To be honest when it comes to F. Scott Fitzgerald and The Great Gatsby up until last year I had never really seen the appeal to him or this novel maybe it was because it’s one of them books that you either study in school or are constantly recommend by friends and family or just the simple fact it’s one of them classics that is extremely hyped by pretty much everyone. However, this all changed for me about 5/6 months ago when out of the blue I had this undying urge to read not only this author but also his most famous work: The Great Gatsby. So you could imagine my excitement when Will at Alma Books contacted me asking if I would like to review any of their new releases and I saw The Great Gatsby on the list. So once again I would like to thank Will at Alma Books for being so kind and sending a copy in exchange for an honest and fair review.

The Great Gatsby was written by F.Scott Fitzgerald and was first published in 1925. The plot of the novel is as followed (the official blurb): “Invited to and extravagantly lavish party in a long Island mansion, Nick Carraway, a young bachelor who just settled in the neighboring cottage, is intrigued by the mysterious host, Jay Gatsby, a flamboyant but reserved self-made man with murky business interests and shadowy past. As the two men strike up an unlikely friendship, details of Gatsby’s impossible love for a married woman emerge, until events spiral into tragedy.”

There was so many things that I loved about this novel.

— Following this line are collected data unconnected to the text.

-- ==== Sys2Proof/Machine/Access.lean ====
section
/-! DEFINITION. Accessors of the state: strands, items, ranks, rows, registers, slots, accumulators (01 R12; 08 R163..R167), the numbering of R11, and the pools of R63..R67. -/

namespace Sys2Proof.Machine

/-- Replace the entry at an index, extending the list with a default when it is shorter. -/
def setAt {α : Type} (l : List α) (i : Nat) (v d : α) : List α :=
  if i < l.length then l.set i v else l ++ List.replicate (i - l.length) d ++ [v]

/-- The strand of a number. -/
def State.strand? (s : State) (sid : Nat) : Option Strand := s.strands.find? fun x => x.sid == sid

def State.st (s : State) (sid : Nat) : Strand := (s.strand? sid).getD {}

def State.setSt (s : State) (sid : Nat) (f : Strand → Strand) : State :=
  { s with strands := s.strands.map fun x => if x.sid = sid then f x else x }

def State.item? (s : State) (uid : Nat) : Option Item := s.items.find? fun x => x.uid == uid

def State.it (s : State) (uid : Nat) : Item := (s.item? uid).getD {}

def State.setIt (s : State) (uid : Nat) (f : Item → Item) : State :=
  { s with items := s.items.map fun x => if x.uid = uid then f x else x }

def State.launch? (s : State) (lid : Nat) : Option Launch := s.launches.find? fun x => x.lid == lid

def State.la (s : State) (lid : Nat) : Launch := (s.launch? lid).getD {}

def State.setLa (s : State) (lid : Nat) (f : Launch → Launch) : State :=
  { s with launches := s.launches.map fun x => if x.lid = lid then f x else x }

def State.call? (s : State) (id : Nat) : Option Call := s.calls.find? fun x => x.id == id

def State.setCall (s : State) (id : Nat) (f : Call → Call) : State :=
  { s with calls := s.calls.map fun x => if x.id = id then f x else x }

def State.template? (s : State) (tid : Nat) : Option Template := s.templates.find? fun x => x.tid == tid

def State.setTemplate (s : State) (tid : Nat) (f : Template → Template) : State :=
  { s with templates := s.templates.map fun x => if x.tid = tid then f x else x }

/-- A number in the 64-byte descriptor of a context (R299). -/
def State.ctxNum (s : State) (c o n : Nat) : Nat := s.mem.num (s.ctxTable + 64 * c + o) n

/-- A context, as its entry of the table in device memory stands (R299); context 0 is never live. -/
def State.ctx (s : State) (c : Nat) : Ctx where
  root := s.ctxNum c 24 8
  part := BitVec.ofNat 50 (s.ctxNum c 16 8)
  pdead := BitVec.ofNat 32 (s.ctxNum c 12 4)
  rcto := BitVec.ofNat 32 (s.ctxNum c 8 4)
  syswen := BitVec.ofNat 16 (s.ctxNum c 4 2)
  live := bitN (s.ctxNum c 0 4) 0 && c != 0
  debugger := s.debuggers.contains c

/-- The bytes of a descriptor (R299). -/
def Ctx.bytes (d : Ctx) : List Byte :=
  leBytes 4 (b01 d.live) ++ leBytes 4 d.syswen.toNat ++ leBytes 4 d.rcto.toNat ++ leBytes 4 d.pdead.toNat ++ leBytes 8 d.part.toNat ++ leBytes 8 d.root
    ++ List.replicate 32 0

/-- Write fields of a context's descriptor: the device's own writes to the table. -/
def State.setCtx (s : State) (c : Nat) (f : Ctx → Ctx) : State := { s with mem := s.mem.store (s.ctxTable + 64 * c) (f (s.ctx c)).bytes }

def State.rank (s : State) (uid p : Nat) : Rank := (s.it uid).ranks.getD p {}

def State.setRank (s : State) (uid p : Nat) (f : Rank → Rank) : State :=
  s.setIt uid fun it => { it with ranks := it.ranks.modify p f }

def State.slot (s : State) (uid p x : Nat) : Slot := (s.rank uid p).slots.getD x {}

def State.setSlot (s : State) (uid p x : Nat) (f : Slot → Slot) : State :=
  s.setRank uid p fun r => { r with slots := r.slots.modify x f }

def State.accum (s : State) (uid p a : Nat) : Accum := (s.rank uid p).accs.getD a {}

def State.setAccum (s : State) (uid p a : Nat) (f : Accum → Accum) : State :=
  s.setRank uid p fun r => { r with accs := r.accs.modify a f }

/-- NSTIME (R191). -/
def State.nstime (s : State) : Nat := s.now / Config.perNs

/-- A fresh number. -/
def State.fresh (s : State) : Nat × State := (s.nextId, { s with nextId := s.nextId + 1 })

/-- A word of any value (R199, R370): the k-th of the step. -/
def State.anyWord (s : State) (k : Nat) : Word := Config.freeWord (s.tick * 65536 + k)

/-- Whether the strand runs at an NMU (R80). -/
def Strand.isFrame (st : Strand) : Bool :=
  match st.kind with
  | .frame _ => true
  | _ => false

def Strand.isFinishing (st : Strand) : Bool :=
  match st.kind with
  | .finishing _ => true
  | _ => false

def Strand.call (st : Strand) : Option Nat :=
  match st.kind with
  | .member => none
  | .frame c => some c
  | .finishing c => some c

-- R11
def clusterOf (core : Nat) : Nat := core / 20
def dieOf (core : Nat) : Nat := core / 200
def channelOf (pa : Nat) : Nat := pa / 4096 % 1000
def stackOf (pa : Nat) : Nat := channelOf pa / 40
def nmuOf (pa : Nat) : Nat := channelOf pa / 4

/-- The core of a strand. A frame's accesses go to their homes (R248): its NMU is numbered above the cores. -/
def State.coreOf (s : State) (st : Strand) : Nat :=
  match st.kind with
  | .frame c => Config.cores + ((s.call? c).map (·.nmu)).getD 0
  | _ => (s.rank st.uid st.prank).core

/-- The cluster whose walker, TLB and watch table serve a strand; for a frame, the cluster its NMU's channels belong to. -/
def State.clusterFor (s : State) (st : Strand) : Nat :=
  match st.kind with
  | .frame c => match s.call? c with
    | some c => clusterOf (4 * c.nmu)
    | none => 0
  | _ => clusterOf (s.coreOf st)

/-- The context of a strand; a frame keeps its caller's (R80). -/
def State.ctxOf (s : State) (st : Strand) : Nat :=
  match st.kind with
  | .frame c => ((s.call? c).map (·.ctx)).getD 1
  | _ => (s.it st.uid).ctx

/-- CALLDEPTH of a strand (R88). -/
def State.depthOf (s : State) (st : Strand) : Nat :=
  match st.kind with
  | .frame c => ((s.call? c).map (·.depth)).getD 1
  | _ => (s.it st.uid).kernel.calldepth

/-- The row of registers a strand uses. -/
def State.rowOf (s : State) (st : Strand) : Row :=
  if st.isFrame then st.frame else (s.rank st.uid st.prank).rows.getD st.row {}

def State.setRow (s : State) (st : Strand) (f : Row → Row) : State :=
  if st.isFrame then s.setSt st.sid fun x => { x with frame := f x.frame }
  else s.setRank st.uid st.prank fun r => { r with rows := r.rows.modify st.row f }

/-- Whether two strands share a row. -/
def sameRow (a b : Strand) : Bool :=
  if a.isFrame || b.isFrame then a.sid == b.sid
  else a.uid == b.uid && a.prank == b.prank && a.row == b.row

def Row.reg (r : Row) (i : Nat) : VReg := r.regs.getD i {}

def Row.setReg (r : Row) (i : Nat) (v : VReg) : Row := { r with regs := setAt r.regs i v {} }

/-- The value a shape gives a lane, with the reading item's ITEM (R70, R163..R167). -/
def Shape.at (sh : Shape) (item : Word) (lane : Nat) : Word :=
  match sh with
  | .uniform v => v
  | .affine b l i => b + BitVec.ofNat 32 lane * l + item * i
  | .general ws => ws.getD lane 0

def Shape.isUniform : Shape → Bool
  | .uniform _ => true
  | _ => false

/-- The value of a v register in a strand's lane. -/
def State.vreg (s : State) (st : Strand) (i : Nat) : Word :=
  ((s.rowOf st).reg i).shape.at (s.it st.uid).number st.lane

/-- The value of a scalar register (R164). -/
def State.sreg (s : State) (st : Strand) (i : Nat) : Word := ((s.it st.uid).sregs.getD i {}).val

/-- A predicate; p7 reads true (R35). -/
def Strand.pred (st : Strand) (i : Nat) : Bool := if i ≥ 7 then true else st.preds.getLsbD i

def Strand.setPred (st : Strand) (i : Nat) (b : Bool) : Strand :=
  { st with preds := BitVec.ofNat 7 (maskOf 7 fun k => if k = i then b else st.preds.getLsbD k) }

/-- Whether the guard of a word reads true in a strand (R20). -/
def Strand.guard (st : Strand) (g : Guard) : Bool := st.pred g.p.toNat != g.neg

/-- The register limits the encoding check uses for a strand (R38): the kernel's, or the remote function's registers. -/
def State.limitsOf (s : State) (st : Strand) : Limits :=
  let k := (s.it st.uid).kernel
  let regs := match st.call with
    | some c => match s.call? c with
      | some c => c.fn.fregs
      | none => k.regs
    | none => k.regs
  ⟨regs, k.scratch, k.accum⟩

-- R63..R67: the pools

/-- Register words and shape-store entries a private register takes (R63). -/
def VReg.words (v : VReg) : Nat := if v.tref then 0 else
  match v.shape with
  | .general _ => 32
  | _ => 0

def VReg.entries (v : VReg) : Nat := if v.tref then 0 else
  match v.shape with
  | .uniform x => if x = 0 then 0 else 1
  | .affine _ _ _ => 1
  | .general _ => 0

/-- What a core's pools give out: register words, shape entries, scalar words, slots, accumulators, rows. -/
structure Use where
  words : Nat := 0
  entries : Nat := 0
  scalars : Nat := 0
  slots : Nat := 0
  accs : Nat := 0
  rows : Nat := 0
  deriving DecidableEq, Repr

def Use.add (a b : Use) : Use :=
  ⟨a.words + b.words, a.entries + b.entries, a.scalars + b.scalars, a.slots + b.slots, a.accs + b.accs, a.rows + b.rows⟩

/-- The sum of a measure over the registers of rows. -/
def sumRegs (f : VReg → Nat) (rows : List (List VReg)) : Nat := ((rows.map fun r => (r.map f).sum)).sum

/-- What one peer rank of an item takes on its core (R64, R67): register words come first from the PRIVMIN reservation. -/
def Item.useOf (it : Item) (r : Rank) : Use where
  words := max it.kernel.privmin (sumRegs VReg.words (r.rows.map (·.regs)))
  entries := sumRegs VReg.entries (r.rows.map (·.regs))
  scalars := if it.template.isSome then (it.sregs.filter (·.own)).length else 512
  slots := (r.slots.filter fun x => !x.tref).length
  accs := r.accs.length
  rows := (r.rows.filter fun w => !(w.fin && w.regs.isEmpty)).length

/-- Whether an item still references its template's scalar registers (R70, R71). -/
def Item.refsScalars (it : Item) : Bool := it.template.isSome && it.sregs.any fun x => !x.own

/-- Whether an item still references its template's v registers or slots of a rank (R70, R71). -/
def Item.refsShare (it : Item) (r : Rank) : Bool := it.template.isSome && (r.slots.any (·.tref) || r.rows.any fun w => w.regs.any (·.tref))

/-- Whether a rank still references its template's storage (R70). -/
def Item.refsTemplate (it : Item) (r : Rank) : Bool := it.refsScalars || it.refsShare r

/-- What a template's copy of the registers and slots of one peer rank takes (R64, R70). -/
def Template.useOf (t : Template) (p : Nat) (rowsOf : List Nat) : Use :=
  let from_ := ((rowsOf.take p)).sum
  let rows := (t.rows.drop from_).take (rowsOf.getD p 0)
  { words := sumRegs VReg.words rows, entries := sumRegs VReg.entries rows, slots := (t.slots.getD p []).length }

For example the way in which Fitzgerald portrays the Jazz Age as well as the messages about the era and his exploration of the social class of the 1920s. Every character within this novel was unique in their own way, they had a grandeur about them but also many of them had their own major defects. A very good example of the defects of some these characters were the fact they were all falling in disillusion and dancing openly and helplessly in the so called American dream. One of my favourite characters within the novel would have to be Jay Gatsby himself, the reason for this is because there is such an air of mystery around him especially when it comes to his past. This mystery and the air surrounding it was even more built up and had a sort of suspense to it because the story was told from the narrative’s (Nick Carraway) point of view.

So we drove on toward death through the cooling twilight.

Not only was this novel thought-provoking but the writing was simply beautiful and I have to admit I was completely and utterly sucked into the world of Gatsby and the 1920s from pretty much the get go. Fitzgerald definitely had a brilliant mind and his craft of certain scenes within this books were developed and done in such a clever and at times understated way.

The Great Gatsby is most definitely a classic that I can’t seem to stop thinking about which made me rethink my original rating of 4 stars. In the end I decided that due to fact I was still thinking about this novel and couldn’t shake the feeling of wanting to know more about the character of Jay Gatsby (who was definitely still a major mystery even after the story had ended) a week after finishing it, it was much more of a 4.5 star read for me in the end.

Life starts all over again when it gets crisp in the fall.

four-and-a-half-stars

The edition was published by Alma Classics (2016)

(The Image is my own please do not copy/take without permission first)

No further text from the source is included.